### WORK TASK:
Start at the first line of the material below and retype each line through the one containing "n x).eccBad = s.eccBad := rfl", exactly.
=== PROVIDED MATERIAL ===
section setCq
variable (f n : Nat) (x : CqSt)
@[simp] theorem State.setCq_pending : (s.setCq f n x).pending = s.pending := rfl
@[simp] theorem State.setCq_free : (s.setCq f n x).free = s.free := rfl
@[simp] theorem State.setCq_rdata : (s.setCq f n x).rdata = s.rdata := rfl
@[simp] theorem State.setCq_time : (s.setCq f n x).time = s.time := rfl
@[simp] theorem State.setCq_beats : (s.setCq f n x).beats = s.beats := rfl
@[simp] theorem State.setCq_regs : (s.setCq f n x).regs = s.regs := rfl
@[simp] theorem State.setCq_mem : (s.setCq f n x).mem = s.mem := rfl
@[simp] theorem State.setCq_eccBad : (s.setCq f n x).eccBad = s.eccBad := rfl
@[simp] theorem State.setCq_hostMem : (s.setCq f n x).hostMem = s.hostMem := rfl
@[simp] theorem State.setCq_retired : (s.setCq f n x).retired = s.retired := rfl
@[simp] theorem State.setCq_cueIn : (s.setCq f n x).cueIn = s.cueIn := rfl
@[simp] theorem State.setCq_queues : (s.setCq f n x).queues = s.queues := rfl
@[simp] theorem State.setCq_orderSeq : (s.setCq f n x).orderSeq = s.orderSeq := rfl
@[simp] theorem State.setCq_late : (s.setCq f n x).late = s.late := rfl
@[simp] theorem State.setCq_engPair : (s.setCq f n x).engPair = s.engPair := rfl
@[simp] theorem State.setCq_tp : (s.setCq f n x).tp = s.tp := rfl
@[simp] theorem State.setCq_encore : (s.setCq f n x).encore = s.encore := rfl
@[simp] theorem State.setCq_relays : (s.setCq f n x).relays = s.relays := rfl
@[simp] theorem State.setCq_frames : (s.setCq f n x).frames = s.frames := rfl
@[simp] theorem State.setCq_cue : (s.setCq f n x).cue = s.cue := rfl
@[simp] theorem State.setCq_ids : (s.setCq f n x).ids = s.ids := rfl
@[simp] theorem State.setCq_seals : (s.setCq f n x).seals = s.seals := rfl
@[simp] theorem State.setCq_lnk : (s.setCq f n x).lnk = s.lnk := rfl
@[simp] theorem State.setCq_arc : (s.setCq f n x).arc = s.arc := rfl
@[simp] theorem State.setCq_res : (s.setCq f n x).res = s.res := rfl
@[simp] theorem State.setCq_record : (s.setCq f n x).record = s.record := rfl
@[simp] theorem State.setCq_cus : (s.setCq f n x).cus = s.cus := rfl
@[simp] theorem State.setCq_cfg : (s.setCq f n x).cfg = s.cfg := rfl
@[simp] theorem State.setCq_ust : (s.setCq f n x).ust = s.ust := rfl
@[simp] theorem State.setCq_banks : (s.setCq f n x).banks = s.banks := rfl
@[simp] theorem State.setCq_hbc : (s.setCq f n x).hbc = s.hbc := rfl
@[simp] theorem State.setCq_counters : (s.setCq f n x).counters = s.counters := rfl
@[simp] theorem State.setCq_cals : (s.setCq f n x).cals = s.cals := rfl
@[simp] theorem State.setCq_arbs : (s.setCq f n x).arbs = s.arbs := rfl
@[simp] theorem State.setCq_calBeats : (s.setCq f n x).calBeats = s.calBeats := rfl
@[simp] theorem State.setCq_alarmEnd : (s.setCq f n x).alarmEnd = s.alarmEnd := rfl
@[simp] theorem State.setCq_boot : (s.setCq f n x).boot = s.boot := rfl
end setCq

section setCus
variable (x : CusSt)
@[simp] theorem State.setCus_pending : (s.setCus x).pending = s.pending := rfl
@[simp] theorem State.setCus_free : (s.setCus x).free = s.free := rfl
@[simp] theorem State.setCus_rdata : (s.setCus x).rdata = s.rdata := rfl
@[simp] theorem State.setCus_time : (s.setCus x).time = s.time := rfl
@[simp] theorem State.setCus_beats : (s.setCus x).beats = s.beats := rfl
@[simp] theorem State.setCus_regs : (s.setCus x).regs = s.regs := rfl
@[simp] theorem State.setCus_mem : (s.setCus x).mem = s.mem := rfl
@[simp] theorem State.setCus_eccBad : (s.setCus x).eccBad = s.eccBad := rfl
@[simp] theorem State.setCus_hostMem : (s.setCus x).hostMem = s.hostMem := rfl
@[simp] theorem State.setCus_retired : (s.setCus x).retired = s.retired := rfl
@[simp] theorem State.setCus_cueIn : (s.setCus x).cueIn = s.cueIn := rfl
@[simp] theorem State.setCus_queues : (s.setCus x).queues = s.queues := rfl
@[simp] theorem State.setCus_orderSeq : (s.setCus x).orderSeq = s.orderSeq := rfl
@[simp] theorem State.setCus_late : (s.setCus x).late = s.late := rfl
@[simp] theorem State.setCus_engPair : (s.setCus x).engPair = s.engPair := rfl
@[simp] theorem State.setCus_tp : (s.setCus x).tp = s.tp := rfl
@[simp] theorem State.setCus_encore : (s.setCus x).encore = s.encore := rfl
@[simp] theorem State.setCus_relays : (s.setCus x).relays = s.relays := rfl
@[simp] theorem State.setCus_frames : (s.setCus x).frames = s.frames := rfl
@[simp] theorem State.setCus_cue : (s.setCus x).cue = s.cue := rfl
@[simp] theorem State.setCus_ids : (s.setCus x).ids = s.ids := rfl
@[simp] theorem State.setCus_seals : (s.setCus x).seals = s.seals := rfl
@[simp] theorem State.setCus_lnk : (s.setCus x).lnk = s.lnk := rfl
@[simp] theorem State.setCus_arc : (s.setCus x).arc = s.arc := rfl
@[simp] theorem State.setCus_res : (s.setCus x).res = s.res := rfl
@[simp] theorem State.setCus_record : (s.setCus x).record = s.record := rfl
@[simp] theorem State.setCus_cfg : (s.setCus x).cfg = s.cfg := rfl
@[simp] theorem State.setCus_ust : (s.setCus x).ust = s.ust := rfl
@[simp] theorem State.setCus_banks : (s.setCus x).banks = s.banks := rfl
@[simp] theorem State.setCus_hbc : (s.setCus x).hbc = s.hbc := rfl
@[simp] theorem State.setCus_counters : (s.setCus x).counters = s.counters := rfl
@[simp] theorem State.setCus_host : (s.setCus x).host = s.host := rfl
@[simp] theorem State.setCus_cals : (s.setCus x).cals = s.cals := rfl
@[simp] theorem State.setCus_arbs : (s.setCus x).arbs = s.arbs := rfl
@[simp] theorem State.setCus_calBeats : (s.setCus x).calBeats = s.calBeats := rfl
@[simp] theorem State.setCus_alarmEnd : (s.setCus x).alarmEnd = s.alarmEnd := rfl
@[simp] theorem State.setCus_boot : (s.setCus x).boot = s.boot := rfl
end setCus

section setCal
variable (c : Nat) (x : CalSt)
@[simp] theorem State.setCal_pending : (s.setCal c x).pending = s.pending := rfl
@[simp] theorem State.setCal_free : (s.setCal c x).free = s.free := rfl
@[simp] theorem State.setCal_rdata : (s.setCal c x).rdata = s.rdata := rfl
@[simp] theorem State.setCal_time : (s.setCal c x).time = s.time := rfl
@[simp] theorem State.setCal_beats : (s.setCal c x).beats = s.beats := rfl
@[simp] theorem State.setCal_regs : (s.setCal c x).regs = s.regs := rfl
@[simp] theorem State.setCal_mem : (s.setCal c x).mem = s.mem := rfl
@[simp] theorem State.setCal_eccBad : (s.setCal c x).eccBad = s.eccBad := rfl
@[simp] theorem State.setCal_hostMem : (s.setCal c x).hostMem = s.hostMem := rfl
@[simp] theorem State.setCal_retired : (s.setCal c x).retired = s.retired := rfl
@[simp] theorem State.setCal_cueIn : (s.setCal c x).cueIn = s.cueIn := rfl
@[simp] theorem State.setCal_queues : (s.setCal c x).queues = s.queues := rfl
@[simp] theorem State.setCal_orderSeq : (s.setCal c x).orderSeq = s.orderSeq := rfl
@[simp] theorem State.setCal_late : (s.setCal c x).late = s.late := rfl
@[simp] theorem State.setCal_engPair : (s.setCal c x).engPair = s.engPair := rfl
@[simp] theorem State.setCal_tp : (s.setCal c x).tp = s.tp := rfl
@[simp] theorem State.setCal_encore : (s.setCal c x).encore = s.encore := rfl
@[simp] theorem State.setCal_relays : (s.setCal c x).relays = s.relays := rfl
@[simp] theorem State.setCal_frames : (s.setCal c x).frames = s.frames := rfl
@[simp] theorem State.setCal_cue : (s.setCal c x).cue = s.cue := rfl
@[simp] theorem State.setCal_ids : (s.setCal c x).ids = s.ids := rfl
@[simp] theorem State.setCal_seals : (s.setCal c x).seals = s.seals := rfl
@[simp] theorem State.setCal_lnk : (s.setCal c x).lnk = s.lnk := rfl
@[simp] theorem State.setCal_arc : (s.setCal c x).arc = s.arc := rfl
@[simp] theorem State.setCal_res : (s.setCal c x).res = s.res := rfl
@[simp] theorem State.setCal_record : (s.setCal c x).record = s.record := rfl
@[simp] theorem State.setCal_cus : (s.setCal c x).cus = s.cus := rfl
@[simp] theorem State.setCal_cfg : (s.setCal c x).cfg = s.cfg := rfl
@[simp] theorem State.setCal_ust : (s.setCal c x).ust = s.ust := rfl
@[simp] theorem State.setCal_banks : (s.setCal c x).banks = s.banks := rfl
@[simp] theorem State.setCal_hbc : (s.setCal c x).hbc = s.hbc := rfl
@[simp] theorem State.setCal_counters : (s.setCal c x).counters = s.counters := rfl
@[simp] theorem State.setCal_host : (s.setCal c x).host = s.host := rfl
@[simp] theorem State.setCal_arbs : (s.setCal c x).arbs = s.arbs := rfl
@[simp] theorem State.setCal_calBeats : (s.setCal c x).calBeats = s.calBeats := rfl
@[simp] theorem State.setCal_alarmEnd : (s.setCal c x).alarmEnd = s.alarmEnd := rfl
@[simp] theorem State.setCal_boot : (s.setCal c x).boot = s.boot := rfl
end setCal

section setArb
variable (cls idx : Nat) (x : ArbSt)
@[simp] theorem State.setArb_pending : (s.setArb cls idx x).pending = s.pending := rfl
@[simp] theorem State.setArb_free : (s.setArb cls idx x).free = s.free := rfl
@[simp] theorem State.setArb_rdata : (s.setArb cls idx x).rdata = s.rdata := rfl
@[simp] theorem State.setArb_time : (s.setArb cls idx x).time = s.time := rfl
@[simp] theorem State.setArb_beats : (s.setArb cls idx x).beats = s.beats := rfl
@[simp] theorem State.setArb_regs : (s.setArb cls idx x).regs = s.regs := rfl
@[simp] theorem State.setArb_mem : (s.setArb cls idx x).mem = s.mem := rfl
@[simp] theorem State.setArb_eccBad : (s.setArb cls idx x).eccBad = s.eccBad := rfl
@[simp] theorem State.setArb_hostMem : (s.setArb cls idx x).hostMem = s.hostMem := rfl
@[simp] theorem State.setArb_retired : (s.setArb cls idx x).retired = s.retired := rfl
@[simp] theorem State.setArb_cueIn : (s.setArb cls idx x).cueIn = s.cueIn := rfl
@[simp] theorem State.setArb_queues : (s.setArb cls idx x).queues = s.queues := rfl
@[simp] theorem State.setArb_orderSeq : (s.setArb cls idx x).orderSeq = s.orderSeq := rfl
@[simp] theorem State.setArb_late : (s.setArb cls idx x).late = s.late := rfl
@[simp] theorem State.setArb_engPair : (s.setArb cls idx x).engPair = s.engPair := rfl
@[simp] theorem State.setArb_tp : (s.setArb cls idx x).tp = s.tp := rfl
@[simp] theorem State.setArb_encore : (s.setArb cls idx x).encore = s.encore := rfl
@[simp] theorem State.setArb_relays : (s.setArb cls idx x).relays = s.relays := rfl
@[simp] theorem State.setArb_frames : (s.setArb cls idx x).frames = s.frames := rfl
@[simp] theorem State.setArb_cue : (s.setArb cls idx x).cue = s.cue := rfl
@[simp] theorem State.setArb_ids : (s.setArb cls idx x).ids = s.ids := rfl
@[simp] theorem State.setArb_seals : (s.setArb cls idx x).seals = s.seals := rfl
@[simp] theorem State.setArb_lnk : (s.setArb cls idx x).lnk = s.lnk := rfl
@[simp] theorem State.setArb_arc : (s.setArb cls idx x).arc = s.arc := rfl
@[simp] theorem State.setArb_res : (s.setArb cls idx x).res = s.res := rfl
@[simp] theorem State.setArb_record : (s.setArb cls idx x).record = s.record := rfl
@[simp] theorem State.setArb_cus : (s.setArb cls idx x).cus = s.cus := rfl
@[simp] theorem State.setArb_cfg : (s.setArb cls idx x).cfg = s.cfg := rfl
@[simp] theorem State.setArb_ust : (s.setArb cls idx x).ust = s.ust := rfl
@[simp] theorem State.setArb_banks : (s.setArb cls idx x).banks = s.banks := rfl
@[simp] theorem State.setArb_hbc : (s.setArb cls idx x).hbc = s.hbc := rfl
@[simp] theorem State.setArb_counters : (s.setArb cls idx x).counters = s.counters := rfl
@[simp] theorem State.setArb_host : (s.setArb cls idx x).host = s.host := rfl
@[simp] theorem State.setArb_cals : (s.setArb cls idx x).cals = s.cals := rfl
@[simp] theorem State.setArb_calBeats : (s.setArb cls idx x).calBeats = s.calBeats := rfl
@[simp] theorem State.setArb_alarmEnd : (s.setArb cls idx x).alarmEnd = s.alarmEnd := rfl
@[simp] theorem State.setArb_boot : (s.setArb cls idx x).boot = s.boot := rfl
end setArb

section setBoot
variable (b : BootSt)
@[simp] theorem State.setBoot_pending : (s.setBoot b).pending = s.pending := rfl
@[simp] theorem State.setBoot_free : (s.setBoot b).free = s.free := rfl
@[simp] theorem State.setBoot_rdata : (s.setBoot b).rdata = s.rdata := rfl
@[simp] theorem State.setBoot_time : (s.setBoot b).time = s.time := rfl
@[simp] theorem State.setBoot_beats : (s.setBoot b).beats = s.beats := rfl
@[simp] theorem State.setBoot_regs : (s.setBoot b).regs = s.regs := rfl
@[simp] theorem State.setBoot_mem : (s.setBoot b).mem = s.mem := rfl
@[simp] theorem State.setBoot_eccBad : (s.setBoot b).eccBad = s.eccBad := rfl
@[simp] theorem State.setBoot_hostMem : (s.setBoot b).hostMem = s.hostMem := rfl
@[simp] theorem State.setBoot_retired : (s.setBoot b).retired = s.retired := rfl
@[simp] theorem State.setBoot_cueIn : (s.setBoot b).cueIn = s.cueIn := rfl
@[simp] theorem State.setBoot_queues : (s.setBoot b).queues = s.queues := rfl
@[simp] theorem State.setBoot_orderSeq : (s.setBoot b).orderSeq = s.orderSeq := rfl
@[simp] theorem State.setBoot_late : (s.setBoot b).late = s.late := rfl
@[simp] theorem State.setBoot_engPair : (s.setBoot b).engPair = s.engPair := rfl
@[simp] theorem State.setBoot_tp : (s.setBoot b).tp = s.tp := rfl
@[simp] theorem State.setBoot_encore : (s.setBoot b).encore = s.encore := rfl
@[simp] theorem State.setBoot_relays : (s.setBoot b).relays = s.relays := rfl
@[simp] theorem State.setBoot_frames : (s.setBoot b).frames = s.frames := rfl
@[simp] theorem State.setBoot_cue : (s.setBoot b).cue = s.cue := rfl
@[simp] theorem State.setBoot_ids : (s.setBoot b).ids = s.ids := rfl
@[simp] theorem State.setBoot_seals : (s.setBoot b).seals = s.seals := rfl
@[simp] theorem State.setBoot_lnk : (s.setBoot b).lnk = s.lnk := rfl
@[simp] theorem State.setBoot_arc : (s.setBoot b).arc = s.arc := rfl
@[simp] theorem State.setBoot_res : (s.setBoot b).res = s.res := rfl
@[simp] theorem State.setBoot_record : (s.setBoot b).record = s.record := rfl
@[simp] theorem State.setBoot_cus : (s.setBoot b).cus = s.cus := rfl
@[simp] theorem State.setBoot_cfg : (s.setBoot b).cfg = s.cfg := rfl
@[simp] theorem State.setBoot_ust : (s.setBoot b).ust = s.ust := rfl
@[simp] theorem State.setBoot_banks : (s.setBoot b).banks = s.banks := rfl
@[simp] theorem State.setBoot_hbc : (s.setBoot b).hbc = s.hbc := rfl
@[simp] theorem State.setBoot_counters : (s.setBoot b).counters = s.counters := rfl
@[simp] theorem State.setBoot_arbs : (s.setBoot b).arbs = s.arbs := rfl
@[simp] theorem State.setBoot_host : (s.setBoot b).host = s.host := rfl
@[simp] theorem State.setBoot_cals : (s.setBoot b).cals = s.cals := rfl
@[simp] theorem State.setBoot_calBeats : (s.setBoot b).calBeats = s.calBeats := rfl
@[simp] theorem State.setBoot_alarmEnd : (s.setBoot b).alarmEnd = s.alarmEnd := rfl
end setBoot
===
### TASK ANSWER:
section setCq
variable (f n : Nat) (x : CqSt)
@[simp] theorem State.setCq_pending : (s.setCq f n x).pending = s.pending := rfl
@[simp] theorem State.setCq_free : (s.setCq f n x).free = s.free := rfl
@[simp] theorem State.setCq_rdata : (s.setCq f n x).rdata = s.rdata := rfl
@[simp] theorem State.setCq_time : (s.setCq f n x).time = s.time := rfl
@[simp] theorem State.setCq_beats : (s.setCq f n x).beats = s.beats := rfl
@[simp] theorem State.setCq_regs : (s.setCq f n x).regs = s.regs := rfl
@[simp] theorem State.setCq_mem : (s.setCq f n x).mem = s.mem := rfl
@[simp] theorem State.setCq_eccBad : (s.setCq f n x).eccBad = s.eccBad := rfl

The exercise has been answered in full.